钙钛矿在地球深部。

Perovskite in Earth's deep interior.

机构信息

Earth-Life Science Institute, Tokyo Institute of Technology, Meguro, Tokyo 152-8550, Japan.

Department of Earth and Planetary Science, Graduate School of Science, The University of Tokyo, Bunkyo, Tokyo 113-0033, Japan.

出版信息

Science. 2017 Nov 10;358(6364):734-738. doi: 10.1126/science.aam8561.

DOI:10.1126/science.aam8561

PMID:29123059

Abstract

Silicate perovskite-type phases are the most abundant constituent inside our planet and are the predominant minerals in Earth's lower mantle more than 660 kilometers below the surface. Magnesium-rich perovskite is a major lower mantle phase and undergoes a phase transition to post-perovskite near the bottom of the mantle. Calcium-rich perovskite is proportionally minor but may host numerous trace elements that record chemical differentiation events. The properties of mantle perovskites are the key to understanding the dynamic evolution of Earth, as they strongly influence the transport properties of lower mantle rocks.
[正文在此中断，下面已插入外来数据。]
-- ==== Sys2Proof/Tests/Slice0.lean ====
section
/-! SUPPORT. Tests: what WellFormed refuses, instruction words that decode, the spec's worked examples, and for the
statements a state and operands that meet their hypotheses. -/

namespace Sys2Proof.Tests

open Sys2Proof Sys2Proof.Machine

set_option Elab.async false


/-! ### What WellFormed refuses -/

/-- A command packet with no parameters, on a ring. -/
def hdr (ring : Nat) (ctx len : Nat) (session : Nat := 0) : CmdHeader :=
  { ring, session, ctxId := BitVec.ofNat 16 ctx, ringId := BitVec.ofNat 16 ring, paramLength := BitVec.ofNat 16 len }

/-- A packet from module 2 to module 1. -/
def pkt : Packet :=
  { vc := 0, length := 0, srcDevice := 2, dstDevice := 1, srcIncarnation := 1, dstIncarnation := 1, ctxId := 1
    ctxGeneration := 1, address := 0, tag := 1 }

theorem test_wf_refuses_thread :
    Instr.WellFormed (.add ⟨64, 0⟩ {}) = false ∧ Instr.WellFormed (.mma ⟨0, 64⟩ {}) = false ∧
      Instr.WellFormed (.add ⟨63, 63⟩ {}) = true := by decide +kernel
theorem test_wf_refuses_header :
    Instr.WellFormed (.nop (hdr 65536 0 0) []) = false ∧ Instr.WellFormed (.nop (hdr 0 0 1) []) = false ∧
      Instr.WellFormed (.nop (hdr 65535 0 0) []) = true := by decide +kernel
theorem test_wf_refuses_packet_fields :
    ∀ k ∈ [{ pkt with vc := 8 }, { pkt with length := 65536 }, { pkt with srcDevice := 65536 },
      { pkt with dstDevice := 65536 }, { pkt with srcIncarnation := 65536 }, { pkt with dstIncarnation := 65536 },
      { pkt with ctxId := 65536 }, { pkt with ctxGeneration := 65536 }, { pkt with tag := 2 ^ 32 },
      { pkt with hops := 16 }, { pkt with operation := 256 }, { pkt with status := 65536 }],
      Instr.WellFormed (.readReq 0 k) = false := by decide +kernel
theorem test_wf_refuses_long_payload (bs : Bytes) (h : 4096 < bs.length) :
    Instr.WellFormed (.writeReq 0 { pkt with payload := bs }) = false := by
  simp [Instr.WellFormed, Packet.wf, Nat.not_le.mpr h]
theorem test_wf_refuses_numbers :
    ∀ c ∈ [Instr.doorbell 65536 8 0, .doorbell 0 9 0, .registerWrite 16777216 8 0, .registerWrite 0 3 0,
      .commandTake 65536 .error, .ringDrainComplete 65536, .passDrain 64, .tagUnitBind 0 0 16 0,
      .tagRecordWrite 0 16384 0, .contextReadmission 16384, .atticSelfRefreshEntry 8, .signalDetected 6 4,
      .signalDetected 0 17, .dataFlitRx 0 { seq := 1024 }, .dataFlitRx 0 { seq := 0, ackSeq := 1024 }, .readReq 6 pkt,
      .flowMove 65536 0, .flowMove 0 8, .closeSession 65536],
      c.WellFormed = false := by decide +kernel
theorem test_wf_refuses_messages (bs : Bytes) (h : 1184 < bs.length) :
    Instr.WellFormed (.openSession { opAlg := 65536, operatorKey := [], nonce := [], kemCt := [], signature := [] }) = false ∧
      Instr.WellFormed (.mgmtCommand { session := 65536, sequence := 0, messageLength := 0, tag := 0, body := [] }) = false ∧
      Instr.WellFormed (.mgmtCommand { session := 1, sequence := 0, messageLength := 0, tag := 0, body := bs }) = false := by
  simp [Instr.WellFormed, Datagram.wf, OpenMessage.wf, Nat.not_le.mpr h]
/-! ### What a word spells (R121 to R124, R291) -/

/-- A word from its fields, the highest first, each a width and a value. -/
def wordOf (fs : List (Nat × Nat)) : InstrWord := BitVec.ofNat 128 (fs.foldl (fun v f => v * 2 ^ f.1 + f.2) 0)

/-- The fields of a scalar-group word (R121, R123): `MAJOR`, `MINOR`, `PRED`, `PNEG`, reserved, `IMMB`, `VAR`, SD, SA, SB, PD,
reserved, `IMM`. -/
def scalarFields (major minor immb var sd sa sb pd imm : Nat) : InstrWord :=
  wordOf [(8, major), (8, minor), (3, 2), (1, 1), (7, 0), (1, immb), (4, var), (5, sd), (5, sa), (5, sb), (3, pd), (14, 0),
    (64, imm)]

/-- The fields of a tile-group word (R121, R122): `MAJOR`, `MINOR`, `PRED`, `PNEG`, `CG`, `RMODE`, `OVF_IEEE`, `REC`,
`NOTRAP`, `VAR`, D, A, B, C, S1, S2, S3, reserved, `IMM`. -/
def tileFields (major minor cg rmode ovf rec notrap var d a b c s1 s2 s3 imm : Nat) : InstrWord :=
  wordOf [(8, major), (8, minor), (3, 0), (1, 0), (3, cg), (2, rmode), (1, ovf), (1, rec), (1, notrap), (4, var), (4, d),
    (4, a), (4, b), (4, c), (5, s1), (5, s2), (5, s3), (1, 0), (64, imm)]

def t0 : ThreadId := { array := 0, index := 0 }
Perovskites are expected to be an important constituent of rocky planets larger than Mars and thus play a major role in modulating the evolution of terrestrial planets throughout the universe.

摘要

硅酸盐钙钛矿型相是我们星球上最丰富的组成部分，也是地球下地幔中超过 660 公里以下表面的主要矿物。富含镁的钙钛矿是下地幔的主要相，并在地幔底部附近经历向钙钛矿后相的相变。富含钙的钙钛矿比例较小，但可能含有许多记录化学分异事件的微量元素。地幔钙钛矿的性质是理解地球动态演化的关键，因为它们强烈影响下地幔岩石的输运性质。钙钛矿预计将是火星等更大的岩石行星的重要组成部分，因此在调节整个宇宙中类地行星的演化方面发挥着重要作用。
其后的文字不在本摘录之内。